'How We Built Zeta2: Training an Edit Prediction Model in Production — Ben Kunkle, Zed'

Zed 2's edit prediction model is trained through a distillation pipeline using production data, frontier models as teachers, and iterative filtering to creat...

2026-06-03 By Sean Weldon

Abstract

This paper examines the training methodology for Zed 2, a specialized edit prediction model designed for real-time code completion within the Zed editor. The system employs knowledge distillation from frontier models combined with production data collection to generate training examples for keystroke-level prediction. A key innovation involves using the student model itself to filter noisy settled data, reducing computational costs from one million frontier model requests per 100,000 examples to near-zero while maintaining quality. The approach identifies optimal training examples in a "middle zone" of edit distance—neither trivially obvious nor clearly erroneous—to capture novel coding patterns beyond the model's training cutoff. Evaluation combines offline metrics including Levenshtein-based n-gram comparison and reversal ratios with production acceptance rates. The methodology demonstrates that specialized, task-focused models trained through iterative distillation and intelligent filtering can approach teacher model quality while meeting stringent latency requirements for real-time prediction.

1. Introduction

Modern integrated development environments increasingly incorporate predictive models to accelerate software development through intelligent code completion. However, deploying such systems at production scale presents fundamental challenges: predictions must execute on every keystroke, requiring extreme latency optimization, while simultaneously maintaining sufficient accuracy to provide value to developers. This tension between performance constraints and prediction quality necessitates specialized approaches distinct from general-purpose language models.

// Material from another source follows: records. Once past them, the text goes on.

theorem takeOutAll_table (gone : List Departure) (s : State) :
    (s.takeOutAll gone).table = s.table.filter fun r => !(gone.any fun g => g.code == r.code) := by
  induction gone generalizing s with
  | nil => simp [State.takeOutAll]
  | cons r rest ih =>
    rw [takeOutAll_cons, ih, (markTouched_only _ _).table, takeOut_table]
    unfold withoutRecord
    rw [List.filter_filter]
    apply List.filter_congr
    intro x _
    simp only [List.any_cons, Bool.not_or]
    rw [Bool.and_comm]
    congr 1
    rw [show (r.code == x.code) = (x.code == r.code) from Bool.beq_comm]; rfl

/-- The reservations after the removals of a minute event. -/
theorem takeOutAll_reservations (gone : List Departure) (s : State) (p : Port) :
    ((s.takeOutAll gone).reservations.get p = match s.reservations.get p with
      | none => none
      | some code => if gone.any (fun g => g.code == code) then none else some code) ∧
    ((s.takeOutAll gone).events.get p = match s.reservations.get p with
      | none => s.events.get p
      | some code => if gone.any (fun g => g.code == code) then (s.events.get p).add .reservationLost else s.events.get p) := by
  induction gone generalizing s with
  | nil => simp [State.takeOutAll]; cases s.reservations.get p <;> simp
  | cons r rest ih =>
    rw [takeOutAll_cons, (ih _).1, (ih _).2, (markTouched_only _ _).reservations, (markTouched_only _ _).events]
    have h := takeOut_loses s r .loc p
    rw [h.1, h.2]
    cases hr : s.reservations.get p with
    | none => simp
    | some code =>
      by_cases hc : code = r.code
      · subst hc; simp; rfl
      · have : ¬ r.code = code := fun h => hc h.symm
        simp [hc, this]

theorem wakePart_dirt (s : State) : KeepsDirt s s.wakePart := by
  unfold State.wakePart State.countDownWake
  refine KeepsDirt.trans (KeepsDirt.trans (KeepsDirt.eachFace (g :=
      fun f t => t.modFace f fun c => { c with countdown := c.countdown - 1 }) ?_) (KeepsDirt.eachFace fun f t => departureWake_dirt t f)) (KeepsDirt.eachFace fun f t => settle_dirt t f)
  intro f t
  exact KeepsDirt.modFace fun _ => ⟨rfl, id⟩

theorem nodup_code {t : List Departure} (h : (t.map fun r => r.code).Nodup) {a b : Departure} (ha : a ∈ t) (hb : b ∈ t) (hc : a.code = b.code) : a = b := by
  exact List.inj_on_of_nodup_map h ha hb hc

theorem takeOutFilter_table (s : State) (g : Departure → Bool) (h : (s.table.map fun r => r.code).Nodup) :
    (s.takeOutAll (s.table.filter g)).table = s.table.filter fun r => !g r := by
  rw [takeOutAll_table]
  apply List.filter_congr
  intro x hx
  congr 1
  by_cases hg : g x
  · rw [hg, List.any_eq_true]
    exact ⟨x, List.mem_filter.mpr ⟨hx, hg⟩, by simp⟩
  · have : g x = false := by simpa using hg
    rw [this]
    apply Bool.eq_false_iff.mpr
    intro hany
    rw [List.any_eq_true] at hany
    obtain ⟨y, hy, hc⟩ := hany
    obtain ⟨hy1, hy2⟩ := List.mem_filter.mp hy
    have := nodup_code h hy1 hx (by simpa using hc)
    subst this; exact hg hy2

Edit prediction represents a specific formulation of the code completion problem: given a code region surrounding the cursor position, recent editing history, type and variable definitions, and diagnostic information, the model must predict the developer's next edit. Unlike general code generation tasks, edit prediction operates within tightly constrained contexts and must deliver results within milliseconds to maintain editor responsiveness. As noted in the source material, the model "obviously needs to be very fast cuz it runs on every keystroke," fundamentally shaping architectural decisions.

This paper analyzes the training pipeline for Zed 2, an edit prediction model that addresses these constraints through knowledge distillation from frontier models, production data collection, and novel filtering techniques. The central research question examines how to efficiently generate high-quality training data from inconsistent teacher model outputs and noisy production usage patterns while maintaining the speed requirements for real-time operation. The analysis proceeds through four main components: the data collection and distillation pipeline, prediction quality filtering mechanisms, training example selection strategies, and evaluation methodologies for both offline and production environments.

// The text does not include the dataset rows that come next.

theorem SettingsInRange.only (h : SettingsInRange s) {ps : List Part} (ho : OnlyIn ps s t)
    (hps : ∀ q ∈ settingsParts, q ∉ ps := by decide) : SettingsInRange t := by
  have timers : t.timers = s.timers := ho .timers (hps _ (by decide))
  have panels : t.panels = s.panels := ho .panels (hps _ (by decide))
  have ambient : t.ambient = s.ambient := ho .ambient (hps _ (by decide))
  have lines : t.lines = s.lines := ho .lines (hps _ (by decide))
  have ports : t.ports = s.ports := ho .ports (hps _ (by decide))
  have faces : t.faces = s.faces := ho .faces (hps _ (by decide))
  refine h.kept (readParam_congr (ho .params (hps _ (by decide))) (fun i => ?_) (by rw [ambient]) (KeepsCaps.of_panels panels)
    (fun l => ?_) fun p => ?_) (ho .zones (hps _ (by decide))) (fun f => by rw [faces]) (ho .places (hps _ (by decide)))
  · rw [timers]; exact ⟨rfl, rfl, rfl⟩
  · rw [lines]; exact ⟨rfl, rfl, rfl, rfl⟩
  · rw [ports]; exact ⟨rfl, rfl, rfl⟩

theorem SettingsInRange.faceWork (h : SettingsInRange s) (ho : OnlyIn faceParts s t) (hc : KeepsCaps s t)
    (hf : ∀ f, (t.faces.get f).settings = (s.faces.get f).settings) : SettingsInRange t :=
  h.kept (readParam_faceWork ho hc) ho.zones hf ho.places

theorem modFace_settings {f : Face} {g : Composer → Composer} (hg : ∀ c, (g c).settings = c.settings) (k : Face) :
    ((s.modFace f g).faces.get k).settings = (s.faces.get k).settings := by
  rw [State.modFace_faces, PerFace.get_set]
  split
  · rename_i hk; rw [hg, hk]
  · rfl

theorem SettingsInRange.modFace (h : SettingsInRange s) {f : Face} {g : Composer → Composer}
    (hg : ∀ c, (g c).settings = c.settings) : SettingsInRange (s.modFace f g) :=
  h.faceWork ((modFace_only s f g).mono (by decide)) (.of_panels rfl) (modFace_settings hg)

theorem SettingsInRange.modPanel (h : SettingsInRange s) {f : Face} {g : Panel → Panel}
    (hg : ∀ p, (g p).cap = p.cap ∧ (g p).trims = p.trims) : SettingsInRange (s.modPanel f g) :=
  h.faceWork ((modPanel_only s f g).mono (by decide)) (.modPanel hg) fun _ => rfl

theorem SettingsInRange.modPort (h : SettingsInRange s) (p : Port) {g : LinkPort → LinkPort} (hg : KeepsPortSettings g) :
    SettingsInRange (s.modPort p g) := by
  refine h.kept (readParam_congr rfl (fun _ => ⟨rfl, rfl, rfl⟩) rfl (KeepsCaps.refl s) (fun _ => ⟨rfl, rfl, rfl, rfl⟩) fun q => ?_)
    rfl (fun _ => rfl) rfl
  show ((s.ports.set p (g (s.ports.get p))).get q).baud = _ ∧ _
  rw [State.modPort_ports, PerPort.get_set]
  split
  · rename_i hq; rw [hq]; exact hg _
  · exact ⟨rfl, rfl, rfl⟩

theorem SettingsInRange.modLine (h : SettingsInRange s) (l : Fin 4) {g : InputLine → InputLine}
    (hg : ∀ x, (g x).function = x.function ∧ (g x).face = x.face ∧ (g x).sense = x.sense ∧ (g x).debounce = x.debounce) :
    SettingsInRange (s.modLine l g) := by
  refine h.kept (readParam_congr rfl (fun _ => ⟨rfl, rfl, rfl⟩) rfl (KeepsCaps.refl s) (fun i => ?_) fun _ => ⟨rfl, rfl, rfl⟩)
    rfl (fun _ => rfl) rfl
  rw [modLine_get]
  split
  · rename_i hi; rw [← hi]; exact hg _
  · exact ⟨rfl, rfl, rfl, rfl⟩
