/-! ### Conditions and codes -/

/-- R4: two epochs are judged by their distance. R3: the successor of an epoch is the next number, of 255 it is 1; 0 is
nobody's successor. -/
def Obligations.EpochsAreJudgedByDistance : Prop :=
  (epochSucc 255 = 1 ∧ (∀ e : Epoch, e.toNat < 255 → (epochSucc e).toNat = e.toNat + 1) ∧
    ∀ e : Epoch, epochSucc e ≠ 0) ∧
  ∀ (a b : Epoch) (sender self : StationId),
    (a = 0 → b = 0 → compareEpoch a b sender self = .equal) ∧ (a ≠ 0 → b = 0 → compareEpoch a b sender self = .newer) ∧
    (a = 0 → b ≠ 0 → compareEpoch a b sender self = .older) ∧
    (a ≠ 0 → b ≠ 0 → ∀ d, d = (a - b).toNat →
      (d = 0 → compareEpoch a b sender self = .equal) ∧
      (1 ≤ d → d ≤ 127 → compareEpoch a b sender self = .newer) ∧
      (d = 128 → sender < self → compareEpoch a b sender self = .newer) ∧
      (d = 128 → ¬sender < self → compareEpoch a b sender self = .older) ∧
      (129 ≤ d → compareEpoch a b sender self = .older))

/-- R27, R29, R30, R41: a record blocks exactly while its five conditions hold; the lowest blocking rank is a blocking
record's, and no blocking record stands lower. The advance condition has its six terms; where it holds an ADVANCE is
requested from the front to the lowest rank above it that a present record holds, or ALL. -/
def Obligations.AdvanceConditionAndBlockingRecords : Prop :=
  (∀ d : Dvu,
    (∀ (r : Record) (f : Front), r.blocking f = true ↔ r.present = true ∧ (r.rank.val : Int) ≤ frontValue f ∧
      r.ready = false ∧ r.late = false ∧ r.board ≠ .excluded) ∧
    (∀ b, d.lowestBlocking = some b ↔
      (∃ i : StationId, (d.records[i]).blocking d.front = true ∧ (d.records[i]).rank = b) ∧
      ∀ i : StationId, (d.records[i]).blocking d.front = true → b ≤ (d.records[i]).rank) ∧
    (d.someBlocking = true ↔ ∃ b, d.lowestBlocking = some b)) ∧
  ∀ s : State,
    (s.advanceCondition = true ↔ s.stc.station = .member ∧ s.dvu.front ≠ .all ∧
      (∀ i : StationId, s.dvu.holdSet[i] = false) ∧ (s.dvu.gather = false ∨ s.dvu.gatherExpired = true) ∧
      (∀ i : StationId, (s.record i).blocking s.dvu.front = false) ∧ ∀ o n, .advance o n ∉ s.txq.entries) ∧
    (∀ k, s.dvu.nextFront = .rank k ↔
      (∃ i : StationId, (s.record i).present = true ∧ (s.record i).rank = k ∧ frontValue s.dvu.front < k.val) ∧
      ∀ i : StationId, (s.record i).present = true → frontValue s.dvu.front < (s.record i).rank.val →
        k ≤ (s.record i).rank) ∧
    (s.dvu.nextFront = .all ↔
      ∀ i : StationId, (s.record i).present = true → ((s.record i).rank.val : Int) ≤ frontValue s.dvu.front) ∧
    (s.advanceCondition = true → s.evalAdvance = s.request (.advance s.dvu.front s.dvu.nextFront)) ∧
    (s.advanceCondition = false → s.evalAdvance = s)

/-- R128, R129, R132, R133, R135, 7.9: a frame goes out as the characters of its layout and their check character, the
CRC-8 taken bit by bit; a valid one is received as itself, and is as long as its class says. Characters whose last is not
the check character of the others are a bad CRC. -/
def Obligations.ReceivingAFrameInvertsSendingIt : Prop :=
  (∀ f : Frame, (encodeFrame f).map BitVec.toNat =
    frameLayout f ++ [(crcSerial ((frameLayout f).map (BitVec.ofNat 8))).toNat]) ∧
  (∀ chars : List Byte, chars.getLast? ≠ some (crcSerial chars.dropLast) → receiveFrame chars = .error .badCrc) ∧
  ∀ f : Frame, frameValid f = true →
    receiveFrame (encodeFrame f) = .ok f ∧ (encodeFrame f).length = frameLength (classCode f.body).val

/-! ### Invariants of every step -/

/-- R157, R144, R146: the queue stays within 12 entries of distinct keys, and an entry is in flight exactly while a
frame is driven, by a MEMBER. -/
def Obligations.EveryStepKeepsTheQueueSound : Prop :=
  ∀ s t : State, QueueSound s → step s = .next t → QueueSound t

/-- R1, R40, R113, R116, R121, R142, R143, R152, R168, R179: the log stays within 16 records, numbered without a gap
up to the next sequence number; timers run in their own station states alone, query timers in WAITING alone, and the
idle count and the run go with the line's level. -/
def Obligations.EveryStepKeepsLogTimersSlotsAndLineSound : Prop :=
  (∀ s t : State, LogSound s → step s = .next t → LogSound t) ∧
  ∀ s t : State, TimersSound s → SlotsSound s → LineSound s → step s = .next t →
    TimersSound t ∧ SlotsSound t ∧ LineSound t

/-- R71, R77, R87 to R89, R92 to R94: watchdog, budget, recovery, stable interval, band and latch go with the board
state. -/
def Obligations.EveryStepKeepsTheBoardSound : Prop :=
  ∀ s t : State, BoardSound s → step s = .next t → BoardSound t

/-- R6 to R10: in MEMBER the own record mirrors the station's blocks, absent records carry no flags, holders are
present, and the front is NONE in gather. -/
def Obligations.EveryStepKeepsTheViewSound : Prop :=
  ∀ s t : State, ViewSound s → step s = .next t → ViewSound t

/-- The seven invariants hold of the model's state at reset (log entry 8). -/
def Obligations.ResetStateIsSound : Prop :=
  QueueSound State.reset ∧ LogSound State.reset ∧ BoardSound State.reset ∧ ViewSound State.reset ∧
    TimersSound State.reset ∧ SlotsSound State.reset ∧ LineSound State.reset

end
end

2. Background and Related Work

2.1 Knowledge Distillation Framework

Knowledge distillation transfers capabilities from large, computationally expensive teacher models to smaller, faster student models. In this context, frontier models—large-scale language models with broad capabilities—serve as teachers, while Zed 2 functions as the specialized student. This approach enables the student model to focus exclusively on edit prediction rather than maintaining general-purpose capabilities, allowing architectural optimizations for speed. The task-specific design represents a deliberate trade-off: sacrificing generality to achieve the millisecond-level latency required for keystroke-responsive prediction.

2.2 Edit Distance Metrics and Evaluation

Levenshtein distance measures the minimum number of single-character edits required to transform one string into another, providing a quantitative basis for comparing predicted edits to actual developer actions. The delta car f metric extends this concept through n-gram comparison of various sizes, enabling more nuanced evaluation of prediction quality beyond simple character-level matching. These metrics form the foundation for both filtering training data and evaluating model performance in offline settings.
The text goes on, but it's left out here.